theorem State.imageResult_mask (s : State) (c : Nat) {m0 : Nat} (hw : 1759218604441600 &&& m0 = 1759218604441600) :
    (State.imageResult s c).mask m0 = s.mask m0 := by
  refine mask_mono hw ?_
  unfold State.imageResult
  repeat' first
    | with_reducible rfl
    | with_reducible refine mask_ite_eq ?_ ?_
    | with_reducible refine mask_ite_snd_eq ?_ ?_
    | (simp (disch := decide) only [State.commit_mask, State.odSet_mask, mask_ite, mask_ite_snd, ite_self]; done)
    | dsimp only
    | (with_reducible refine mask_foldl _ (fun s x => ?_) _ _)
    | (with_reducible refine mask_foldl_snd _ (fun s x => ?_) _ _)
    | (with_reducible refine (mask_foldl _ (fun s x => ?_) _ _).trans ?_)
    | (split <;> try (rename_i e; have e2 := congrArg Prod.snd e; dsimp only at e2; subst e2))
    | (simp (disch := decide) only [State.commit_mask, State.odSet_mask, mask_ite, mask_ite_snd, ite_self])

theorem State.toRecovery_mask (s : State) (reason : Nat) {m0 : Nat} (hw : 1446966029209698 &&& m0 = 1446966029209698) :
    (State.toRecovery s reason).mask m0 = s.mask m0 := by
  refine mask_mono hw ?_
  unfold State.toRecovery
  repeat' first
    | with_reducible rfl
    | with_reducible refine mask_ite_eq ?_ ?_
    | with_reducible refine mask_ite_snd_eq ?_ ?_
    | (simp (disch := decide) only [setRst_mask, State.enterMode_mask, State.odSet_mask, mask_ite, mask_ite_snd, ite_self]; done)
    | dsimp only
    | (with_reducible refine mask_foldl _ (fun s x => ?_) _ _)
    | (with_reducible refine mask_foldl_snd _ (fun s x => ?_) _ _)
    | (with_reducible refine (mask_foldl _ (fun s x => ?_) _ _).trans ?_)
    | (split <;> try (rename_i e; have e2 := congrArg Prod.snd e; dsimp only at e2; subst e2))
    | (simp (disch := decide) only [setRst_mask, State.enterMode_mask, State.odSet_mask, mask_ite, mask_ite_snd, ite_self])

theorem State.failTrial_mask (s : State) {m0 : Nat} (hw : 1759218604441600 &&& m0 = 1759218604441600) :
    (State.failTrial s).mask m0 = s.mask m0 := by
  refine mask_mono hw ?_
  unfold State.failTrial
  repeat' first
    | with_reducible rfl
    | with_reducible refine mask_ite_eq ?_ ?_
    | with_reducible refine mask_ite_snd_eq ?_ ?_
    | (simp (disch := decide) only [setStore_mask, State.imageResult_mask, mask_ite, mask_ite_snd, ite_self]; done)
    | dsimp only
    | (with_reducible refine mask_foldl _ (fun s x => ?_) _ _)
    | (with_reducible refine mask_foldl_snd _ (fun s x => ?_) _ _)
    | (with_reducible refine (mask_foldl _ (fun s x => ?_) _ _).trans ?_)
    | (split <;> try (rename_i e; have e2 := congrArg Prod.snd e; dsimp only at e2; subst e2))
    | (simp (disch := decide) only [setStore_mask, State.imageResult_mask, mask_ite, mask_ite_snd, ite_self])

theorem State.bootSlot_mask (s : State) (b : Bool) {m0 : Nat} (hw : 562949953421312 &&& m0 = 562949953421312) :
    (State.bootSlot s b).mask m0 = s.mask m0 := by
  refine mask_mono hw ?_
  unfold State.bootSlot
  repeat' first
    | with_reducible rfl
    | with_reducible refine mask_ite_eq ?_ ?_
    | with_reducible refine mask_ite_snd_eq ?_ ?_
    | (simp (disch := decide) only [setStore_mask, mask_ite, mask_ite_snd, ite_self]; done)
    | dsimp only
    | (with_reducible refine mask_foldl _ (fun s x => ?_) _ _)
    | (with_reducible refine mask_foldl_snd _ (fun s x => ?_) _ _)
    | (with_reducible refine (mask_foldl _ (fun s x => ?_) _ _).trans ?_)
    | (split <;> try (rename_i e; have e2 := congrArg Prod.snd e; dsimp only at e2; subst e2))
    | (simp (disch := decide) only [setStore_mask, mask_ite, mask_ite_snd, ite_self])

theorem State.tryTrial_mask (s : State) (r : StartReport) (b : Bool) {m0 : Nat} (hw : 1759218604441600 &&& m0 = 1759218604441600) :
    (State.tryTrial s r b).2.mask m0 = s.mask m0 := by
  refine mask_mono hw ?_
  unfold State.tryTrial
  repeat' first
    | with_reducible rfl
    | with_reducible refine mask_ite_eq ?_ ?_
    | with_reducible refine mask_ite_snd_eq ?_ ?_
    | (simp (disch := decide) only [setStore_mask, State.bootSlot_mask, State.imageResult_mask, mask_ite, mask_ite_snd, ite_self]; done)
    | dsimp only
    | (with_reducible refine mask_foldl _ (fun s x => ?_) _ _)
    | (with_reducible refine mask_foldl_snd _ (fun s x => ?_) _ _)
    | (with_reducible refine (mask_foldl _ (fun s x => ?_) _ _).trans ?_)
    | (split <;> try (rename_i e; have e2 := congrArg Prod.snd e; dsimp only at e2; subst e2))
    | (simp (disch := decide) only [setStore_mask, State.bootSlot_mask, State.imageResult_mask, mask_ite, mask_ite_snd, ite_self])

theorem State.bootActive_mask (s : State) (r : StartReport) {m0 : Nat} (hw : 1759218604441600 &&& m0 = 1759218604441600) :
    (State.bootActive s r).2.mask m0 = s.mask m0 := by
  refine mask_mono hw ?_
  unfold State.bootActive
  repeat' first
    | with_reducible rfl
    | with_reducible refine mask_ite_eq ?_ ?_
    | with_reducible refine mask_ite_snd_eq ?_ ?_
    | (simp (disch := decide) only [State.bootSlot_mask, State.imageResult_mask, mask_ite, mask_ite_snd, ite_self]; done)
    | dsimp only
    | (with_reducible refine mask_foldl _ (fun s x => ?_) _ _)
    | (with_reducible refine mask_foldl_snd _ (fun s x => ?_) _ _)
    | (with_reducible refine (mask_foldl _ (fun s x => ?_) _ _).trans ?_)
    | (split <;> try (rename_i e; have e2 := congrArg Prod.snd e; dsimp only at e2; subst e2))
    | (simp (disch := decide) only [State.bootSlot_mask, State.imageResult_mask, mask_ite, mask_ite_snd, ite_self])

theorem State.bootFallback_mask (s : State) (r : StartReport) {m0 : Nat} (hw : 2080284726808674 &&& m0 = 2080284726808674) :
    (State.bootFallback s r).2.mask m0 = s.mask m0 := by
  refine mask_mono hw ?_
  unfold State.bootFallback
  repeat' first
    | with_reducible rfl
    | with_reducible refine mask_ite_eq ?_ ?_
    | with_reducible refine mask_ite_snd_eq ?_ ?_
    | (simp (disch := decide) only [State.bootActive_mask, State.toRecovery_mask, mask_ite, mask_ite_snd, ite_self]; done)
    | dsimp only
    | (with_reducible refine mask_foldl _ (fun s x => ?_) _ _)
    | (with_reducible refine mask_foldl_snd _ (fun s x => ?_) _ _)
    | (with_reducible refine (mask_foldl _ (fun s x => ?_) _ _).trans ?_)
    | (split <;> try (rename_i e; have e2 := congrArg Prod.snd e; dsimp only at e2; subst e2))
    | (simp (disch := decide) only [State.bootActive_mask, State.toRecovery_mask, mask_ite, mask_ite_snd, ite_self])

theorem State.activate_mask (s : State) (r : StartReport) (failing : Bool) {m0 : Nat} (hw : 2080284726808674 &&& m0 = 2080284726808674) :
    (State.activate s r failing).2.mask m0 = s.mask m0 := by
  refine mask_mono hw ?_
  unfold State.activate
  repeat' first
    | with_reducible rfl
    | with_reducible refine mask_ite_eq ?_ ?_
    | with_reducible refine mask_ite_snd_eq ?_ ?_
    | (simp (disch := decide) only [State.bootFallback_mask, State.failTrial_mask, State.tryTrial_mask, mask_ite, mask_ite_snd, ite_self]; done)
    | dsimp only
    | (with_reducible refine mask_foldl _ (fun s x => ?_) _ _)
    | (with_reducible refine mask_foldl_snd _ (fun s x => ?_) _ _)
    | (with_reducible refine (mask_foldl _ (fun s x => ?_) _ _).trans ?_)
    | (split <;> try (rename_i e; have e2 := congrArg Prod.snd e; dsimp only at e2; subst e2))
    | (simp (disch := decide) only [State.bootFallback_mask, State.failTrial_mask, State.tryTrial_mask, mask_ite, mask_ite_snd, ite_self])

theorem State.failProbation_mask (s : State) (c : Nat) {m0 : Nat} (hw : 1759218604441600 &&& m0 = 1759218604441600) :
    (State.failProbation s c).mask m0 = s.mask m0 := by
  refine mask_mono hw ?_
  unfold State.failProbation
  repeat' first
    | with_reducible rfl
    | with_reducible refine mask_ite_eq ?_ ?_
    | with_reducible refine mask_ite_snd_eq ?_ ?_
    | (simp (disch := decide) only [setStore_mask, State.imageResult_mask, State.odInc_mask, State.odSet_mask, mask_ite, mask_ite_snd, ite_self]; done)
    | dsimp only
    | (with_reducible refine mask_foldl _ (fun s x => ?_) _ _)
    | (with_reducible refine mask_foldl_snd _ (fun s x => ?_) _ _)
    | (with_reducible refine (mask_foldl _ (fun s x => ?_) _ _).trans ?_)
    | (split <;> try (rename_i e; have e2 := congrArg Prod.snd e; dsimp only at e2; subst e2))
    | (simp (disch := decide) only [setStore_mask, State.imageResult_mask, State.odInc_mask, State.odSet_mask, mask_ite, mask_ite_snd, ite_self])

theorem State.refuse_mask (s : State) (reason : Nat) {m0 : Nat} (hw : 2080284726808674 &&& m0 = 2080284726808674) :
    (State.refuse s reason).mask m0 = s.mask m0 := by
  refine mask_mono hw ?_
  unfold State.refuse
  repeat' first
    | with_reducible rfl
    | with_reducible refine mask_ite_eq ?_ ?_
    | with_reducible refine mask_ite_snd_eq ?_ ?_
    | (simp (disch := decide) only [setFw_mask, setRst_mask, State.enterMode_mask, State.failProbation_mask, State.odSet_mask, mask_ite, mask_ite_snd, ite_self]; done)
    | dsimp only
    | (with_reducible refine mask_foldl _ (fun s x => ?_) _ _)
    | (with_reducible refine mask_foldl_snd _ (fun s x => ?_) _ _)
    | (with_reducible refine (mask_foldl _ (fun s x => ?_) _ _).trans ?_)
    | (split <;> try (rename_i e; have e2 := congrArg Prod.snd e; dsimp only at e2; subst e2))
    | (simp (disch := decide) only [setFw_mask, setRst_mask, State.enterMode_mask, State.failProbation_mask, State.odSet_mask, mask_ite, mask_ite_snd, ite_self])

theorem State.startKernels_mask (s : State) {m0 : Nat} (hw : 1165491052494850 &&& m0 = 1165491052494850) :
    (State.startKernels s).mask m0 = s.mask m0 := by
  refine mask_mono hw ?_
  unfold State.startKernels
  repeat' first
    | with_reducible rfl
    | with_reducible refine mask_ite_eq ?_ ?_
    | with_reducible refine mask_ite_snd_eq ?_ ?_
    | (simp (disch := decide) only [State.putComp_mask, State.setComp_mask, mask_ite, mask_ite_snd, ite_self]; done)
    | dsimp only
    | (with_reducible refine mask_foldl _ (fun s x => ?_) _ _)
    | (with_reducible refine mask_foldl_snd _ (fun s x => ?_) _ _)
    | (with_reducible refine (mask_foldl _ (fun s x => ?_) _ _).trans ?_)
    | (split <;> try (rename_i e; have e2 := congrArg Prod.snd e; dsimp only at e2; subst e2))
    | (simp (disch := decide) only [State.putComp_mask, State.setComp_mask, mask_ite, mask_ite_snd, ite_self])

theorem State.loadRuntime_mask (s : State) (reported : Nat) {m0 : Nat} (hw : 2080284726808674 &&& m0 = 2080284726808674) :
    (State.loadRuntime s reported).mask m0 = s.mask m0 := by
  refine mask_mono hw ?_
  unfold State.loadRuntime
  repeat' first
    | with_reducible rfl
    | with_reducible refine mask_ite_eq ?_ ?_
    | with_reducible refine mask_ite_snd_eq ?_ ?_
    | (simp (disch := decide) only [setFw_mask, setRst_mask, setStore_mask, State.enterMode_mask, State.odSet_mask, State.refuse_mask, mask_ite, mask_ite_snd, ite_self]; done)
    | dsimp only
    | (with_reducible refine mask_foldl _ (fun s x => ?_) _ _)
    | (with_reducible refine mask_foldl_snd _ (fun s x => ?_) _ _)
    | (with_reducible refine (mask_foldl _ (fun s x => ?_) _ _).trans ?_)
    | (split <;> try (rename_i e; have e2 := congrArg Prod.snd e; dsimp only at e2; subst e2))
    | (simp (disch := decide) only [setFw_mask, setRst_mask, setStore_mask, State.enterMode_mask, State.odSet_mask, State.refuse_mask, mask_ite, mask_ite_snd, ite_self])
= = = = = = =
In the listing above, find every line with the word "reported" and copy it.

theorem State.loadRuntime_mask (s : State) (reported : Nat) {m0 : Nat} (hw : 2080284726808674 &&& m0 = 2080284726808674) :
    (State.loadRuntime s reported).mask m0 = s.mask m0 := by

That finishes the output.